I actually like him. He's had the nerve to tell French voters that the world has changed, and they have to as well. Automation is a fact, like globalization. And they are never getting their old jobs back. I even agree with his solution, which is not to reject globalization, but figure out how to make it equitable, harness it so that it can benefit modest people for a change.

As for women, queers, immigrants, and disenfranchised minorities, he's far more progressive than most on the traditional left, even calling into question these labels of “left” and “right,” when the real chasm is between “conservatives” and “progressives” who can be found in either category. Recently, he actually had the audacity to tell a crowd deep in Le Pen's white working class territory, "Never accept those who promote exclusion, hatred or closing in on ourselves!"

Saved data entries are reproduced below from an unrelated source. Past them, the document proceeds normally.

-- ==== Sys2Proof/Laws/Table.lean ====
section
/-! SUPPORT. Laws/Table.lean: reading what was written, and the canonical form, of sparse tables and of memory. -/

namespace Sys2Proof.Machine

variable {α : Type}

@[simp] theorem Tbl.get_nil (d : α) (k : Nat) : Tbl.get d [] k = d := rfl

theorem Tbl.get_put_same (d : α) (t : Table α) (k : Nat) (a : α) : Tbl.get d (Tbl.put t k a) k = a := by
  induction t with
  | nil => simp [Tbl.put, Tbl.get]
  | cons e t ih =>
    obtain ⟨i, b⟩ := e
    simp only [Tbl.put]
    split
    · simp [Tbl.get]
    · split
      · simp [Tbl.get]
      · simp [Tbl.get, *]

theorem Tbl.get_put_other (d : α) (t : Table α) (k j : Nat) (a : α) (h : j ≠ k) :
    Tbl.get d (Tbl.put t k a) j = Tbl.get d t j := by
  induction t with
  | nil => simp [Tbl.put, Tbl.get, h]
  | cons e t ih =>
    obtain ⟨i, b⟩ := e
    simp only [Tbl.put]
    split
    · subst_vars; simp [Tbl.get, h]
    · split <;> simp [Tbl.get, h, ih]

theorem Tbl.get_del_same (d : α) (t : Table α) (k : Nat) : Tbl.get d (Tbl.del t k) k = d := by
  induction t with
  | nil => rfl
  | cons e t ih =>
    obtain ⟨i, b⟩ := e
    simp only [Tbl.del]
    split
    · exact ih
    · simp [Tbl.get, *]

theorem Tbl.get_del_other (d : α) (t : Table α) (k j : Nat) (h : j ≠ k) : Tbl.get d (Tbl.del t k) j = Tbl.get d t j := by
  induction t with
  | nil => rfl
  | cons e t ih =>
    obtain ⟨i, b⟩ := e
    simp only [Tbl.del]
    split
    · subst_vars; simp [Tbl.get, h, ih]
    · simp [Tbl.get, ih]

variable [DecidableEq α]

/-- A table reads at the key written what was written. -/
@[simp] theorem Tbl.get_set_same (d : α) (t : Table α) (k : Nat) (a : α) : Tbl.get d (Tbl.set d t k a) k = a := by
  unfold Tbl.set
  split
  · next h => rw [Tbl.get_del_same, h]
  · exact Tbl.get_put_same d t k a

/-- A write leaves every other key as it was. -/
theorem Tbl.get_set_other (d : α) (t : Table α) (k j : Nat) (a : α) (h : j ≠ k) : Tbl.get d (Tbl.set d t k a) j = Tbl.get d t j := by
  unfold Tbl.set
  split
  · exact Tbl.get_del_other d t k j h
  · exact Tbl.get_put_other d t k j a h

@[simp] theorem Tbl.get_upd_same (d : α) (t : Table α) (k : Nat) (f : α → α) : Tbl.get d (Tbl.upd d t k f) k = f (Tbl.get d t k) := by
  simp [Tbl.upd]

theorem Tbl.get_upd_other (d : α) (t : Table α) (k j : Nat) (f : α → α) (h : j ≠ k) :
    Tbl.get d (Tbl.upd d t k f) j = Tbl.get d t j := Tbl.get_set_other d t k j _ h

/-- Where `f` keeps the default, applying `f` to a table applies it to every key. -/
theorem Tbl.get_mapAll (d : α) (f : Nat → α → α) (t : Table α) (k : Nat) (hf : f k d = d) :
    Tbl.get d (Tbl.mapAll d f t) k = f k (Tbl.get d t k) := by
  induction t with
  | nil => exact hf.symm
  | cons e t ih =>
    obtain ⟨i, a⟩ := e
    simp only [Tbl.mapAll, Tbl.get]
    by_cases hk : k = i
    · subst hk
      split
      · next h => simp [Tbl.get_del_same, h]
      · simp [Tbl.get]
    · split
      · simp [Tbl.get_del_other, hk, ih]
      · simp [Tbl.get, hk, ih]

/-! ### The canonical form -/

theorem Tbl.wfFrom_weaken (d : α) (lo lo' : Option Nat) (t : Table α) (h : Tbl.wfFrom d lo t = true)
    (hl : ∀ i, lo.all (· < i) = true → lo'.all (· < i) = true) : Tbl.wfFrom d lo' t = true := by
  cases t with
  | nil => rfl
  | cons e t =>
    obtain ⟨i, a⟩ := e
    simp only [Tbl.wfFrom, Bool.and_eq_true] at h ⊢
    exact ⟨⟨hl i h.1.1, h.1.2⟩, h.2⟩

theorem Tbl.wfFrom_del (d : α) (t : Table α) (k : Nat) : ∀ lo, Tbl.wfFrom d lo t = true → Tbl.wfFrom d lo (Tbl.del t k) = true := by
  induction t with
  | nil => intro lo h; exact h
  | cons e t ih =>
    obtain ⟨i, a⟩ := e
    intro lo h
    simp only [Tbl.wfFrom, Bool.and_eq_true] at h
    simp only [Tbl.del]
    split
    · refine Tbl.wfFrom_weaken d (some i) lo _ (ih _ h.2) ?_
      intro j hj
      cases lo with
      | none => rfl
      | some l => simp at hj h ⊢; omega
    · simp only [Tbl.wfFrom, Bool.and_eq_true]
      exact ⟨h.1, ih _ h.2⟩

theorem Tbl.wfFrom_put (d : α) (t : Table α) (k : Nat) (a : α) (ha : a ≠ d) :
    ∀ lo, lo.all (· < k) = true → Tbl.wfFrom d lo t = true → Tbl.wfFrom d lo (Tbl.put t k a) = true := by
  induction t with
  | nil => intro lo hl _; simp [Tbl.put, Tbl.wfFrom, hl, ha]
  | cons e t ih =>
    obtain ⟨i, b⟩ := e
    intro lo hl h
    simp only [Tbl.wfFrom, Bool.and_eq_true] at h
    simp only [Tbl.put]
    split
    · subst_vars; simp [Tbl.wfFrom, hl, ha, h.2]
    · split
      · next h1 h2 =>
        simp only [Tbl.wfFrom, Bool.and_eq_true]
        exact ⟨⟨hl, by simp [ha]⟩, ⟨by simpa using h2, h.1.2⟩, h.2⟩
      · next h1 h2 =>
        simp only [Tbl.wfFrom, Bool.and_eq_true]
        exact ⟨h.1, ih _ (by simp; omega) h.2⟩

/-- A write keeps the canonical form. -/
theorem Tbl.wf_set (d : α) (t : Table α) (k : Nat) (a : α) (h : Tbl.wf d t = true) : Tbl.wf d (Tbl.set d t k a) = true := by
  unfold Tbl.set Tbl.wf at *
  split
  · exact Tbl.wfFrom_del d t k none h
  · next ha => exact Tbl.wfFrom_put d t k a ha none rfl h

/-- So does leaving entries out. -/
theorem Tbl.wfFrom_filter (d : α) (t : Table α) (p : Nat × α → Bool) : ∀ lo, Tbl.wfFrom d lo t = true → Tbl.wfFrom d lo (t.filter p) = true := by
  induction t with
  | nil => intro lo h; exact h
  | cons e t ih =>
    obtain ⟨i, a⟩ := e
    intro lo h
    simp only [Tbl.wfFrom, Bool.and_eq_true] at h
    rw [List.filter_cons]
    split
    · simp only [Tbl.wfFrom, Bool.and_eq_true]
      exact ⟨h.1, ih _ h.2⟩
    · refine Tbl.wfFrom_weaken d (some i) lo _ (ih _ h.2) ?_
      intro j hj
      cases lo with
      | none => rfl
      | some l => simp at hj h ⊢; omega

/-! ### Memory -/

/-- A read after a write to the same address gives the byte written. -/
theorem Mem.byte_setByte_same (m : Memory) (a : Nat) (b : Byte) : Mem.byte (Mem.setByte m a b) a = b := by
  simp [Mem.byte, Mem.setByte]

/-- A write leaves every other address alone. -/
theorem Mem.byte_setByte_other (m : Memory) (a k : Nat) (b : Byte) (h : k ≠ a) : Mem.byte (Mem.setByte m a b) k = Mem.byte m k :=
  Tbl.get_set_other 0 m a k b h

theorem Mem.wf_setByte (m : Memory) (a : Nat) (b : Byte) (h : Memory.wf m = true) : Memory.wf (Mem.setByte m a b) = true :=
  Tbl.wf_set 0 m a b h

theorem Mem.wf_write (bs : Bytes) : ∀ (m : Memory) (a : Nat), Memory.wf m = true → Memory.wf (Mem.write m a bs) = true := by
  induction bs with
  | nil => intro m a h; exact h
  | cons b bs ih => intro m a h; exact ih _ _ (Mem.wf_setByte m a b h)

theorem Mem.wf_writeAt (l : List (Nat × Byte)) : ∀ m : Memory, Memory.wf m = true → Memory.wf (Mem.writeAt m l) = true := by
  induction l with
  | nil => intro m h; exact h
  | cons e l ih => intro m h; exact ih _ (Mem.wf_setByte m e.1 e.2 h)

theorem Mem.wf_erase (m : Memory) (a n : Nat) (h : Memory.wf m = true) : Memory.wf (Mem.erase m a n) = true :=
  Tbl.wfFrom_filter 0 m _ none h

/-- A byte outside a written range is as before. -/
theorem Mem.byte_write_other (bs : Bytes) : ∀ (m : Memory) (a k : Nat), k < a ∨ a + bs.length ≤ k →
    Mem.byte (Mem.write m a bs) k = Mem.byte m k := by
  induction bs with
  | nil => intro m a k _; rfl
  | cons b bs ih =>
    intro m a k h
    simp only [List.length_cons] at h
    rw [Mem.write, ih _ _ _ (by omega), Mem.byte_setByte_other _ _ _ _ (by omega)]

/-- A byte whose address is not among those written is as before. -/
theorem Mem.byte_writeAt_other (l : List (Nat × Byte)) : ∀ (m : Memory) (k : Nat), k ∉ l.map (·.1) →
    Mem.byte (Mem.writeAt m l) k = Mem.byte m k := by
  induction l with
  | nil => intro m k _; rfl
  | cons e l ih =>
    intro m k h
    simp only [List.map_cons, List.mem_cons, not_or] at h
    rw [Mem.writeAt, ih _ _ h.2, Mem.byte_setByte_other _ _ _ _ h.1]


end Sys2Proof.Machine
end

The problem is that time is running out. The first round of the French presidential election is April 23, only three months away. And although Macron himself is getting big crowds all over the country and campaigning vigorously, he still has not hired a campaign manager. And his young, one-year old "participatory-democracy" movement, En Marche, is still in progress. It now has more than 3,000 neighborhood committees and an army of volunteers, but no public funding.

They're also still processing last year's findings when those grassroots volunteers went door-to-door asking citizens about their problems and concerns. Now, they’re crowdsourcing ways to address the problems--creating a political program and policies, with help from sympathetic experts. Or, as they say, creating “a contract with France” which, if elected, Macron and En Marche promise to fulfill.

Which is exciting. But I wonder what all this networking and movement building will translate to if En Marche itself doesn't concentrate more on getting out the vote. And Macron fades in the first round.